Concerning the GB peak area, the results from the ANOVA in Table 2 and the Pareto chart (Figure 2) indicated that the flow rate exerted a highly antagonistic effect, and its quadratic effect showed a highly agonistic effect on the drug peak area (p values in both cases were <0.0001). The highest areas of the GB peak (around 34.5 mAu) were observed in the case of using the slowest flow rate with all levels of column temperature: Table 3 and the contour diagram in Figure 2, right side.
The symmetry of the GB peak was influenced significantly by column temperature and flow rate, which exhibited agonistic effects on the response (p values were 0.027 and 0.003, respectively), while the quadratic effect of the mobile phase flow rate showed a highly significant antagonistic effect on GB peak symmetry (p = 0.0084). Moreover, the peak symmetry value around 1.1 was exhibited in the case of the slowest flow rate with all levels of column temperature: the contour diagram in Figure 2, right side, and Table 3.
The resolution between the GB peak and the next CC peak was found to be significantly agonisted by the mobile phase flow rate (p = 0.0004) and antagonized by the quadratic effect of column temperature (p = 0.0249), as seen from the Pareto chart (Figure 2 left) and the ANOVA in Table 2. In contrast, other parameters did exert significant effects on the response. In addition, from Table 3 and the contour plot (Figure 2 right), high resolution values were detected in the case of using the lowest column temperature (30 C) with all flow rates.

3.1.3. CC Separation

The effects of independent analytical parameters (column temperature: A, flow rate: B, their quadratic effects and interactive effect) on the retention time of CC are displayed in the ANOVA in Table 2 as well as being illustrated in the Pareto chart on the left side of Figure 3. The flow rate and column temperature had highly significant antagonistic effects on the retention time of the CC peak (p values were <0.0001 and 0.0002, respectively), while the quadratic effect of flow rate and interactive effect (AB) exhibited agonistic effects on the response (p values were 0.0003 and 0.013, respectively). From Table 3 and the contour plot (Figure 3 right side), the shortest retention times (4.89, 4.71, and 4.42 min) were attained in the analytical in case of applying the fastest flow rate (0.4 mL/min) along with all column temperatures, while a prolonged retention time (7.8 min) was observed in case of the lowest column temperature with the slowest flow rate.
Concerning the impacts of analytical independent factors on the peak area of CC, the flow rate exerted a greatly antagonistic effect, and its quadratic effect showed a highly agonistic effect on the drug peak area (p values in both cases were <0.0001), as shown in the ANOVA in Table 2 and the Pareto chart (Figure 3).

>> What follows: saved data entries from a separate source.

/-- A read right after a program that succeeded returns the byte asked for (R105, R160). -/
theorem FlashChip.readByte_programCycle_of_success {f : FlashChip} {a : Nat} {b : Byte} (hwf : f.wf)
    (h : programSucceeds (f.byteAt a) b = true) (cyc : Cycle) : (f.programCycle a b).readByte a cyc = b := by
  rw [f.programCycle_eq, if_pos h, FlashChip.readByte_array (by simp) (by simp), FlashChip.goto_byteAt,
    f.byteAt_program a a b hwf, if_pos rfl]
  exact beq_iff_eq.1 h

/-- A read right after a program that failed returns the status byte of the byte asked for (R103, R166). -/
theorem FlashChip.readByte_programCycle_of_failure {f : FlashChip} {a : Nat} {b : Byte}
    (h : programSucceeds (f.byteAt a) b ≠ true) (cyc : Cycle) :
    (f.programCycle a b).readByte a cyc = statusByte b cyc := by
  rw [f.programCycle_eq, if_neg h, FlashChip.readByte_programError rfl]
  rfl

end Sys2Proof.Machine
end

section
/-! SUPPORT. Why an operation is refused, by what it addresses (R57, R101, R109, R110, R280, log 12). -/

namespace Sys2Proof.Machine

/-- F.reset is refused exactly where there is no chip. -/
theorem exec_fReset_refused_iff (s : State) (r : Refusal) :
    exec .fReset s = .refused r ↔ r = .noFlashChip ∧ ∃ m, s.ctrl = .megaCart m := by
  rw [← s.ctrl.flash?_eq_none]
  cases hf : s.ctrl.flash? with
  | none =>
    have : exec .fReset s = .refused .noFlashChip := by
      change execFReset s = _
      simp only [execFReset, hf]
    simp [this, eq_comm]
  | some f => simp [exec_fReset hf]

/-- The two reasons for which an operation of the chip is refused. -/
theorem onFlash_refused_iff (s : State) (a : Offset) (op : FlashChip → Nat → Option Byte × FlashChip) (r : Refusal) :
    onFlash s a op = .refused r ↔ (r = .noFlashChip ∧ ∃ m, s.ctrl = .megaCart m) ∨
      (r = .offsetOutOfRange ∧ ∃ f, s.ctrl.flash? = some f ∧ f.geometry.size ≤ a.toNat) := by
  rw [← s.ctrl.flash?_eq_none]
  rcases onFlash_cases s a op with ⟨hm, h⟩ | ⟨f, hf, ⟨hlt, h⟩ | ⟨hle, h⟩⟩
  · simp [h, s.ctrl.flash?_eq_none.2 hm, eq_comm]
  · simp [h, hf, hlt]
  · simp [h, hf, hle, eq_comm]

/-- The one reason for which an operation at a CPU address is refused. -/
theorem onWindow_refused_iff (s : State) (addr : Addr) (op : Window → Option Byte × Controller) (r : Refusal) :
    onWindow s addr op = .refused r ↔ r = .outsideWindows ∧ s.ctrl.window? addr = none := by
  rcases onWindow_cases s addr op with ⟨hw, h⟩ | ⟨w, hw, h⟩
  · simp [h, hw, eq_comm]
  · simp [h, hw]

/-- Every operation at an offset is an operation of the chip there: a store, a read or a peek. -/
theorem exists_onFlash_of_target_offset {i : Instr} {a : Offset} (s : State) (ha : i.target = .offset a) :
    ∃ op, exec i s = onFlash s a op := by
  cases hb : i.stored? with
  | some p => exact ⟨_, (exec_of_target_offset i a p.1 p.2 s ha hb).2⟩
  | none =>
    rcases eq_fRead_or_fPeek ha hb with ⟨cyc, rfl⟩ | rfl
    · exact ⟨_, show execFRead a cyc s = _ from rfl⟩
    · exact ⟨_, show execFPeek a s = _ from rfl⟩

/-- Every operation at a CPU address is an operation through a window there. -/
theorem exists_onWindow_of_target_cpu {i : Instr} {addr : Addr} (s : State) (h : i.target = .cpu addr) :
    ∃ op, exec i s = onWindow s addr op := by
  obtain ⟨acc, -, he⟩ := exec_of_target_cpu i addr s h
  cases acc with
  | load busLast cyc => exact ⟨_, he⟩
  | store b rmw => exact ⟨_, he⟩

/-- When an operation at an offset is refused, and why. -/
theorem exec_refused_iff_of_target_offset {i : Instr} {a : Offset} (ha : i.target = .offset a) (s : State)
    (r : Refusal) : exec i s = .refused r ↔ (r = .noFlashChip ∧ ∃ m, s.ctrl = .megaCart m) ∨
      (r = .offsetOutOfRange ∧ ∃ f, s.ctrl.flash? = some f ∧ f.geometry.size ≤ a.toNat) := by
  obtain ⟨op, h⟩ := exists_onFlash_of_target_offset s ha
  rw [h]
  exact onFlash_refused_iff s a op r

/-- When an operation at a CPU address is refused, and why. -/
theorem exec_refused_iff_of_target_cpu {i : Instr} {addr : Addr} (h : i.target = .cpu addr) (s : State)
    (r : Refusal) : exec i s = .refused r ↔ r = .outsideWindows ∧ s.ctrl.window? addr = none := by
  obtain ⟨op, he⟩ := exists_onWindow_of_target_cpu s h
  rw [he]
  exact onWindow_refused_iff s addr op r

end Sys2Proof.Machine
end

section
/-! The statements of 40_flash_bus_ops.md, settled. -/

namespace Sys2Proof.Proofs

open Sys2Proof.Machine

/-- Settles O13: AUTOSELECT stays through a read, and the low offset byte selects what is read. -/
theorem readInAutoselect : Obligations.ReadInAutoselect := by
  intro s f a cyc v hf ha hq hv
  have byte : f.readByte a.toNat cyc = v := by
    rw [FlashChip.readByte_autoselect hq, FlashChip.autoselectByte_eq, hv]
  have stays : f.state.afterRead = f.state := by rw [hq]; rfl
  rw [exec_fRead hf ha, byte, stays]

/-- Settles O14: the error state stays through a read, which returns the status byte. -/
theorem readInProgramError : Obligations.ReadInProgramError := by
  intro s f a cyc hf ha hq
  have stays : f.state.afterRead = f.state := by rw [hq]; rfl
  refine ⟨statusByte f.lastProgrammed cyc, ?_, statusByte_bits f.lastProgrammed cyc⟩
  rw [exec_fRead hf ha, FlashChip.readByte_programError hq, stays]

/-- Settles O18: the stale store is the first transition of the two, and after a program the second one only moves the
sequencer. -/
theorem rmwStoreIsTwoStores : Obligations.RmwStoreIsTwoStores := by
  intro s f a b hf ha
  refine ⟨⟨_, _, exec_fStore hf ha f.lastRead, ?_, exec_fStoreRmw hf ha b⟩, fun hinv hq => ?_⟩
  · have inside : a.toNat < (f.transition a.toNat f.lastRead).geometry.size := by
      rwa [(f.transition_keeps a.toNat f.lastRead).1]
    rw [exec_fStore (State.flash?_withChip hf _ _) inside b, State.withChip_withChip]
  · have hwf : f.wf := (s.ctrl.wf_flash f hinv hf).1
    obtain ⟨q, hg⟩ := f.programCycle_transition a.toNat a.toNat f.lastRead b
    refine ⟨(f.program a.toNat f.lastRead).goto q, ?_, ?_, fun o ho => ?_, rfl, rfl, rfl⟩
    · rw [exec_fStoreRmw hf ha, FlashChip.transition_byteProgram hq, hg]
    · rw [FlashChip.goto_byteAt, f.byteAt_program _ _ _ hwf, if_pos rfl]
    · rw [FlashChip.goto_byteAt, f.byteAt_program _ _ _ hwf, if_neg ho]

/-- Settles O33: the read finds the chip as the program cycle has left it, in the state its success decides. -/
theorem programIsSeenByNextRead : Obligations.ProgramIsSeenByNextRead := by
  intro s f a b cyc hinv hf ha hq
  have hwf : f.wf := (s.ctrl.wf_flash f hinv hf).1
  have inside : a.toNat < (f.programCycle a.toNat b).geometry.size := by
    rw [f.programCycle_eq]
    exact ha
  refine ⟨_, _, (f.programCycle a.toNat b).readByte a.toNat cyc, exec_programData hf ha hq b,
    exec_fRead (State.flash?_withChip hf _ _) inside cyc, rfl, fun h => ?_, fun h => ?_⟩
  · exact FlashChip.readByte_programCycle_of_success hwf ((programSucceeds_iff _ b).2 h) cyc
  · rw [FlashChip.readByte_programCycle_of_failure fun hs => h ((programSucceeds_iff _ b).1 hs)]
    obtain ⟨dq7, -, dq5, -⟩ := statusByte_bits b cyc
    exact ⟨dq5, dq7⟩

/-- Settles O60, by what the operation addresses. -/
theorem refusalsHaveTheirReason : Obligations.RefusalsHaveTheirReason := by
  refine ⟨fun i s r => ?_, fun s m hm => (exec_fReset_refused_iff s _).2 ⟨rfl, m, hm⟩, fun s a b cyc i hi => ?_⟩
  · split
    · rename_i ht
      cases i <;> cases ht
      simp [exec_cReset]
    · rename_i ht
      cases i <;> cases ht
      exact exec_fReset_refused_iff s r
    · exact exec_refused_iff_of_target_offset ‹_› s r
    · exact exec_refused_iff_of_target_cpu ‹_› s r
  · have ht : i.target = .offset a := by
      simp only [List.mem_cons, List.not_mem_nil, or_false] at hi
      rcases hi with rfl | rfl | rfl | rfl | rfl | rfl <;> rfl
    have refused := exec_refused_iff_of_target_offset ht s
    exact ⟨fun m hm => (refused _).2 (.inl ⟨rfl, m, hm⟩), fun f hf hle => (refused _).2 (.inr ⟨rfl, f, hf, hle⟩)⟩

/-- Settles O12: F.reset only moves the sequencer. -/
theorem flashResetCompletes : Obligations.FlashResetCompletes := fun _ _ hf => exec_fReset hf

/-- Settles O15: the eight states are neither of those that answer something else, and each stays through a read. -/
theorem readReturnsArray : Obligations.ReadReturnsArray := by
  intro s f a cyc hf ha hq
  obtain ⟨notId, notError, stays⟩ :
      f.state ≠ .autoselect ∧ f.state ≠ .byteProgramError ∧ f.state.afterRead = f.state := by
    generalize f.state = q at hq
    revert q
    decide
  rw [exec_fRead hf ha, FlashChip.readByte_array notId notError, stays]

/-- Settles O16: the three states answer array data, and a read demotes each. -/
theorem readDemotesFinishedStates : Obligations.ReadDemotesFinishedStates := by
  intro s f a cyc hf ha hq
  obtain ⟨notId, notError, demoted⟩ :
      f.state ≠ .autoselect ∧ f.state ≠ .byteProgramError ∧ f.state.afterRead = .read := by
    generalize f.state = q at hq
    revert q
    decide
  rw [exec_fRead hf ha, FlashChip.readByte_array notId notError, demoted]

This indicated that the smallest values of CC peak area (around 9.67 mAu) were found in the case of using the fastest mobile phase flow rate (0.4 mL/min) with all studied temperature ranges, while the highest areas of the drug peak (about 19.67 mAu) were noticed in the case of using the slowest flow rate with all levels of column temperature, as displayed in Table 3 and the contour diagram in Figure 3, right side.
The symmetry of the CC peak was controlled significantly by flow rate, which exhibited antagonistic effects on the response (p values were 0.0017). At the same time, column temperature had a significant antagonistic effect on GB peak symmetry (p = 0.04). In addition, the symmetry range of CC peaks was between 1.25 and 1.45.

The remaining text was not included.